Original research article

The authors used this protocol in:
Dec 2017

Navigate this Article


Genome-wide Estimation of Evolutionary Distance and Phylogenetic Analysis of Homologous Genes    

How to cite Favorites Q&A Share your feedback Cited by


Homologous genes, including paralogs and orthologs, are genes that share sequence homologies within or between different species. Homologous genes originate from a common origin through speciation, genetic duplication or horizontal gene transfer. Estimation of the sequence divergence of homologous genes help us to understand divergence time, which makes it possible to understand the evolutionary patterns of speciation, gene duplication and gene transfer events. This protocol will provide a detailed bioinformatics pipeline on how to identify the homologous genes, compare their sequence divergence and phylogenetic relationships, focusing on homologous genes that show syntenic relationships using soybean (Glycine max) and common bean (Phaseolus vulgaris) as example species.

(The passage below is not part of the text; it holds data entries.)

theorem Keeps.onLiveRegion {z : State} {s : State} {n : Nat} {cyc : Nat} {f : REnv → Region → Region} (hk : Keeps z s) : Keeps z (State.onLiveRegion s n cyc f) := by
  unfold State.onLiveRegion
  with_reducible repeat' (first | assumption | refine .onRegion ?_ | split | dsimp only | refine .mk_ ?_)

theorem Keeps.allRegions {z : State} {s : State} {f : Nat → Region → Region} (hk : Keeps z s) : Keeps z (State.allRegions s f) := by
  unfold State.allRegions
  with_reducible repeat' (first | assumption | refine .putRegion ?_ | refine .foldl (fun _ _ _ => ?_) ?_ | dsimp only | refine .mk_ ?_)

theorem Keeps.pass {z : State} {s : State} {n : Nat} (hk : Keeps z s) : Keeps z (State.pass s n) := by
  unfold State.pass
  with_reducible repeat' (first | assumption | refine .count ?_ | dsimp only | refine .mk_ ?_)

theorem Keeps.idle {z : State} {s : State} (hk : Keeps z s) : Keeps z (State.idle s) := by
  unfold State.idle
  with_reducible repeat' (first | assumption | refine .pass ?_ | split | dsimp only | refine .mk_ ?_)

theorem Keeps.mchkSet {z : State} {s : State} {p : Nat} {c : ChkUnit} (hk : Keeps z s) : Keeps z (State.mchkSet s p c) := by
  unfold State.mchkSet
  with_reducible repeat' (first | assumption | refine .wr ?_ | dsimp only | refine .mk_ ?_)

theorem Keeps.showPins {z : State} {s : State} (hk : Keeps z s) : Keeps z (State.showPins s) := by
  unfold State.showPins
  with_reducible repeat' (first | assumption | refine .wr ?_ | refine .setRegion ?_ | refine .foldl (fun _ _ _ => ?_) ?_ | split | dsimp only | refine .mk_ ?_)

theorem Keeps.pinSeg {z : State} {s : State} {n : Nat} {slot : Nat} {q : Nat} {cyc : Nat} {f : Field} {sub : Nat} {inj : Bool} (hk : Keeps z s) : Keeps z (State.pinSeg s n slot q cyc f sub inj) := by
  unfold State.pinSeg
  with_reducible repeat' (first | assumption | refine .set1 ?_ | refine .raise ?_ | refine .onRegion ?_ | refine .showPins ?_ | split | dsimp only | refine .mk_ ?_)

theorem Keeps.takeLink {z : State} {s : State} {blk cyc src : Nat} (hk : Keeps z s) : Keeps z (State.takeLink s blk cyc src).2.2 := by
  unfold State.takeLink
  with_reducible repeat' (first | assumption | refine .setRegion ?_ | refine .setBlock ?_ | split | dsimp only)

theorem Keeps.arrive {z : State} {s : State} {blk cyc src order sent : Nat} {w : FWord} (hk : Keeps z s) :
    Keeps z (State.arrive s blk cyc src order sent w) := by
  unfold State.arrive
  extract_lets seg
  clear_value seg
  split
  · split
    · exact Keeps.pinSeg hk
    · exact Keeps.onBlock hk
  · exact Keeps.onBlock hk

theorem Keeps.wordInput {z : State} {s : State} {blk cyc src order sent : Nat} {got : Option FWord} (hk : Keeps z s) :
    Keeps z (State.wordInput s blk cyc src order sent got) := by
  unfold State.wordInput
  split
  · exact hk
  · extract_lets x w o e
    clear_value e o w
    split
    · exact hk
    · exact Keeps.arrive (Keeps.takeLink hk)

theorem Keeps.wordShore {z : State} {s : State} {die lx cyc : Nat} {got : Option FWord} (hk : Keeps z s) : Keeps z (State.wordShore s die lx cyc got) := by
  unfold State.wordShore
  with_reducible repeat' (first | assumption | refine .setBlock ?_ | refine .raise ?_ | split | dsimp only | refine .mk_ ?_)

theorem Keeps.edgeOut {z : State} {s : State} {n : Nat} {cyc : Nat} {row : Nat} {w : FWord} (hk : Keeps z s) : Keeps z (State.edgeOut s n cyc row w) := by
  unfold State.edgeOut
  with_reducible repeat' (first | assumption | refine .setRegion ?_ | split | dsimp only | refine .mk_ ?_)

theorem Keeps.edgeDrop {z : State} {s : State} {n : Nat} {cyc : Nat} {cls : Nat} {sub : Nat} {spec : Nat} (hk : Keeps z s) : Keeps z (State.edgeDrop s n cyc cls sub spec) := by
  unfold State.edgeDrop
  with_reducible repeat' (first | assumption | refine .raise ?_ | refine .onRegion ?_ | dsimp only | refine .mk_ ?_)

theorem Keeps.wordEdge {z : State} {s : State} {n : Nat} {cyc : Nat} {row : Nat} {got : Option FWord} (hk : Keeps z s) : Keeps z (State.wordEdge s n cyc row got) := by
  unfold State.wordEdge
  with_reducible repeat' (first | assumption | refine .setBlock ?_ | refine .edgeOut ?_ | refine .edgeDrop ?_ | split | (intro x; first | (have : Keeps z x := (by dsimp only [x]; with_reducible repeat' (first | assumption | refine .setBlock ?_ | refine .edgeOut ?_ | refine .edgeDrop ?_ | split | dsimp only | refine .mk_ ?_)); clear_value x) | clear_value x) | lift_lets | dsimp only | refine .mk_ ?_)

theorem Keeps.launch {z : State} {s : State} {blk : Nat} {cyc : Nat} (hk : Keeps z s) : Keeps z (State.launch s blk cyc) := by
  unfold State.launch
  with_reducible repeat' (first | assumption | refine .putBlock ?_ | refine .onBlock ?_ | split | dsimp only | refine .mk_ ?_)

theorem Keeps.deadlineIn {z : State} {s : State} {n : Nat} {p : Nat} (hk : Keeps z s) : Keeps z (State.deadlineIn s n p) := by
  unfold State.deadlineIn
  with_reducible repeat' (first | assumption | refine .onBlock ?_ | refine .onLiveRegion ?_ | refine .foldl (fun _ _ _ => ?_) ?_ | split | dsimp only | refine .mk_ ?_)

theorem Keeps.settleJudged {z : State} {s : State} {n : Nat} (hk : Keeps z s) : Keeps z (State.settleJudged s n) := by
  unfold State.settleJudged
  with_reducible repeat' (first | assumption | refine .onBlock ?_ | refine .foldl (fun _ _ _ => ?_) ?_ | dsimp only)

theorem Keeps.overrunRecord {z : State} {s : State} {n : Nat} {p : Nat} (hk : Keeps z s) : Keeps z (State.overrunRecord s n p) := by
  unfold State.overrunRecord
  with_reducible repeat' (first | assumption | refine .raise ?_ | refine .onBlock ?_ | refine .onLiveRegion ?_ | refine .foldl (fun _ _ _ => ?_) ?_ | split | dsimp only | refine .mk_ ?_)

theorem Keeps.declareIn {z : State} {s : State} {n : Nat} (hk : Keeps z s) : Keeps z (State.declareIn s n) := by
  unfold State.declareIn
  with_reducible repeat' (first | assumption | refine .settleJudged ?_ | refine .setCtx ?_ | refine .overrunRecord ?_ | refine .foldl (fun _ _ _ => ?_) ?_ | dsimp only | refine .mk_ ?_)

theorem Keeps.rebaseHeld {z : State} {s : State} (hk : Keeps z s) : Keeps z (State.rebaseHeld s) := by
  unfold State.rebaseHeld
  with_reducible repeat' (first | assumption | refine .setBlock ?_ | refine .setRegion ?_ | refine .foldl (fun _ _ _ => ?_) ?_ | dsimp only)

theorem Keeps.tailDeadline {z : State} {s : State} {n : Nat} (hk : Keeps z s) : Keeps z (State.tailDeadline s n) := by
  unfold State.tailDeadline
  with_reducible repeat' (first | assumption | refine .deadlineIn ?_ | refine .declareIn ?_ | refine .foldl (fun _ _ _ => ?_) ?_ | dsimp only | refine .mk_ ?_)

theorem Keeps.tickDeadline {z : State} {s : State} (hk : Keeps z s) : Keeps z (State.tickDeadline s) := by
  unfold State.tickDeadline
  with_reducible repeat' (first | assumption | refine .rebaseHeld ?_ | refine .wr ?_ | refine .onBlock ?_ | refine .allRegions ?_ | refine .deadlineIn ?_ | refine .declareIn ?_ | refine .foldl (fun _ _ _ => ?_) ?_ | split | dsimp only | refine .mk_ ?_)

theorem Keeps.tearLoss {z : State} {s : State} {k : Nat} {p : Nat} (hk : Keeps z s) : Keeps z (State.tearLoss s k p) := by
  unfold State.tearLoss
  with_reducible repeat' (first | assumption | refine .wr ?_ | refine .setCtx ?_ | refine .teardown ?_ | split | dsimp only | refine .mk_ ?_)

theorem Keeps.loseRegions {z : State} {s : State} {cause : Nat} {roots : List Nat} (hk : Keeps z s) :
    Keeps z (State.loseRegions s cause roots) := by
  unfold State.loseRegions
  extract_lets new s1 r s2 k e0 s3
  have h1 : Keeps z s1 := by
    dsimp only [s1]
    exact Keeps.foldl (fun _ _ h => Keeps.setRegion h) hk
  clear_value s1
  have h2 : Keeps z s2 := Keeps.raise h1
  clear_value s2
  have h3 : Keeps z s3 := Keeps.err h2 id id
  clear_value s3
  split
  · exact hk
  · exact Keeps.foldl (fun _ _ h => Keeps.tearLoss h) h3

theorem Keeps.aer {z : State} {s : State} {fn : Nat} {k : Nat} (hk : Keeps z s) : Keeps z (State.aer s fn k) := by
  unfold State.aer
  with_reducible repeat' (first | assumption | refine .setFn ?_ | dsimp only | refine .mk_ ?_)

theorem Keeps.placeRead {z : State} {s : State} {o : Nat} {n : Nat} (hk : Keeps z s) : Keeps z (State.placeRead s o n).1 := by
  unfold State.placeRead
  with_reducible repeat' (first | assumption | refine .putRegion ?_ | refine .onRegion ?_ | refine .foldl (fun _ _ _ => ?_) ?_ | split | dsimp only | refine .mk_ ?_)

theorem Keeps.placeWrite {z : State} {s : State} {o : Nat} {bs : List Byte} (hk : Keeps z s) : Keeps z (State.placeWrite s o bs) := by
  unfold State.placeWrite
  with_reducible repeat' (first | assumption | refine .onRegion ?_ | split | dsimp only | refine .mk_ ?_)

theorem Keeps.hostStore {z : State} {s : State} {fn : Nat} {o : Nat} {bs : List Byte} (hk : Keeps z s) : Keeps z (State.hostStore s fn o bs) := by
  unfold State.hostStore
  with_reducible repeat' (first | assumption | refine .discard ?_ | refine .aer ?_ | refine .placeWrite ?_ | refine .foldl (fun _ _ _ => ?_) ?_ | split | dsimp only | refine .mk_ ?_)

theorem Keeps.setRing {z : State} {s : State} {fn : Nat} {r : Nat} {x : Ring} (hk : Keeps z s) : Keeps z (State.setRing s fn r x) := by
  unfold State.setRing
  with_reducible repeat' (first | assumption | refine .setFn ?_ | split | dsimp only | refine .mk_ ?_)

theorem Keeps.ringError {z : State} {s : State} {fn : Nat} {r : Nat} {code : Nat} (hk : Keeps z s) : Keeps z (State.ringError s fn r code) := by
  unfold State.ringError
  with_reducible repeat' (first | assumption | refine .wr ?_ | refine .errVector ?_ | refine .setRing ?_ | dsimp only | refine .mk_ ?_)

theorem Keeps.hostDrive {z : State} {s : State} {fn : Nat} {id : Nat} {region : Nat} {blk : Nat} {inc : Nat} {void : Bool} (hk : Keeps z s) : Keeps z (State.hostDrive s fn id region blk inc void).1 := by
  unfold State.hostDrive
  with_reducible repeat' (first | assumption | refine .inc ?_ | refine .onBlock ?_ | refine .onRegion ?_ | split | dsimp only | refine .mk_ ?_)

theorem Keeps.platVec {z : State} {old : State} {s : State} (hk : Keeps z s) : Keeps z (State.platVec old s) := by
  unfold State.platVec
  with_reducible repeat' (first | assumption | refine .pfVector ?_ | split | dsimp only | refine .mk_ ?_)

theorem Keeps.install {z : State} {s : State} {p : Plat} {old : Option Plat} (hk : Keeps z s) : Keeps z (State.install s p old) := by
  unfold State.install
  with_reducible repeat' (first | assumption | refine .wr ?_ | refine .setRegion ?_ | refine .setBlock ?_ | refine .foldl (fun _ _ _ => ?_) ?_ | split | dsimp only | refine .mk_ ?_)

Keywords: Homologous genes, Whole genome duplication, Sequence alignment, Evolutionary distance, Phylogenetic analysis


Gene duplication, including whole genome duplication or polyploidy, segmental duplication, and tandem duplication, is a very important process that increases gene copy number and thus enhances genetic diversity in many organisms. Because of this, gene duplication is thought to be a major force in evolution (Ohno, 1970; Otto and Whitton, 2000; Blanc and Wolfe, 2004; Jiao et al., 2011). After duplication, duplicated genes are subject to a variety of changes, such as accumulation of point mutations, insertions and deletions, gene conversion and transposon insertions (Ilic et al., 2003; Gu et al., 2005; Sémon and Wolfe, 2007). Theoretically, two or multiple copies of the duplicated genes have undergone different levels of selective constraint, which makes the functional divergence of the duplicated genes. This can be reflected on the sequence divergence of the homologous genes, such as non-synonymous substitution (Ka) and synonymous substitution (Ks), the latter of which the produced amino acid sequence is not modified. Because it is neutral with respect to selection, Ks can be used to determine rough divergence time. The ratio of Ka/Ks can be used to estimate the selection pressure on genes. A Ka/Ks ratio equal to one indicates a lack of selection, as is observed in pseudogenes. The ratio of Ka/Ks higher and lower than one implies positive and purifying selection, respectively. The values of Ka/Ks for the vast majority of genes are < 1.0 due to purifying selection to maintain function (Makalowski and Boguski, 1998; Nekrutenko et al., 2002). When comparing duplicate genes, differences in Ka/Ks suggest different levels or kinds of selection.

In order to determine the evolutionary distance, we first need to identify the homologous genes within or between different species. Here, we will mainly focus on the homologous genes that show syntenic relationships between different species. Syntenic genes are those genes that retain an ancestral position on a given region of a chromosome. We refer to these syntenic homologous genes as “syntelogs” (Zhao et al., 2017). The advantage of focusing on syntelogs is that if they are the result of polyploidy, all syntelogs arose at the same time, so groups of syntenic gene pairs can be compared with high confidence. Here, we describe a detailed pipeline for the identification and comparison of the evolutionary distance of syntelogs by using soybean (Glycine max) and common bean (Phaseolus vulgaris) as example species (Figure 1). It has been proposed that soybean has experienced a recent whole genome duplication event roughly 5 to 13 million years ago (MYA, Schmutz et al., 2010), occurring after the split with its close relative common bean roughly 19 MYA (Lavin et al., 2005; McClean et al., 2010). In this protocol, we will estimate the evolutionary divergence of the duplicated gene pairs in soybean by comparing them with the orthologous genes in the common bean genome.


  1. Linux/Unix cluster
    In this study, we use the Purdue Halstead supercomputer, which contains 508 nodes in total. Each node contains 20 cores, two 10-Core Intel Xeon-E5 processors, and 128 GB memory. Please refer to the website for more information: https://www.rcac.purdue.edu/compute/halstead
  2. Personal computer for post data processing (Lenovo, T430s, Intel Core i5-3320M CPU, 4 GB RAM)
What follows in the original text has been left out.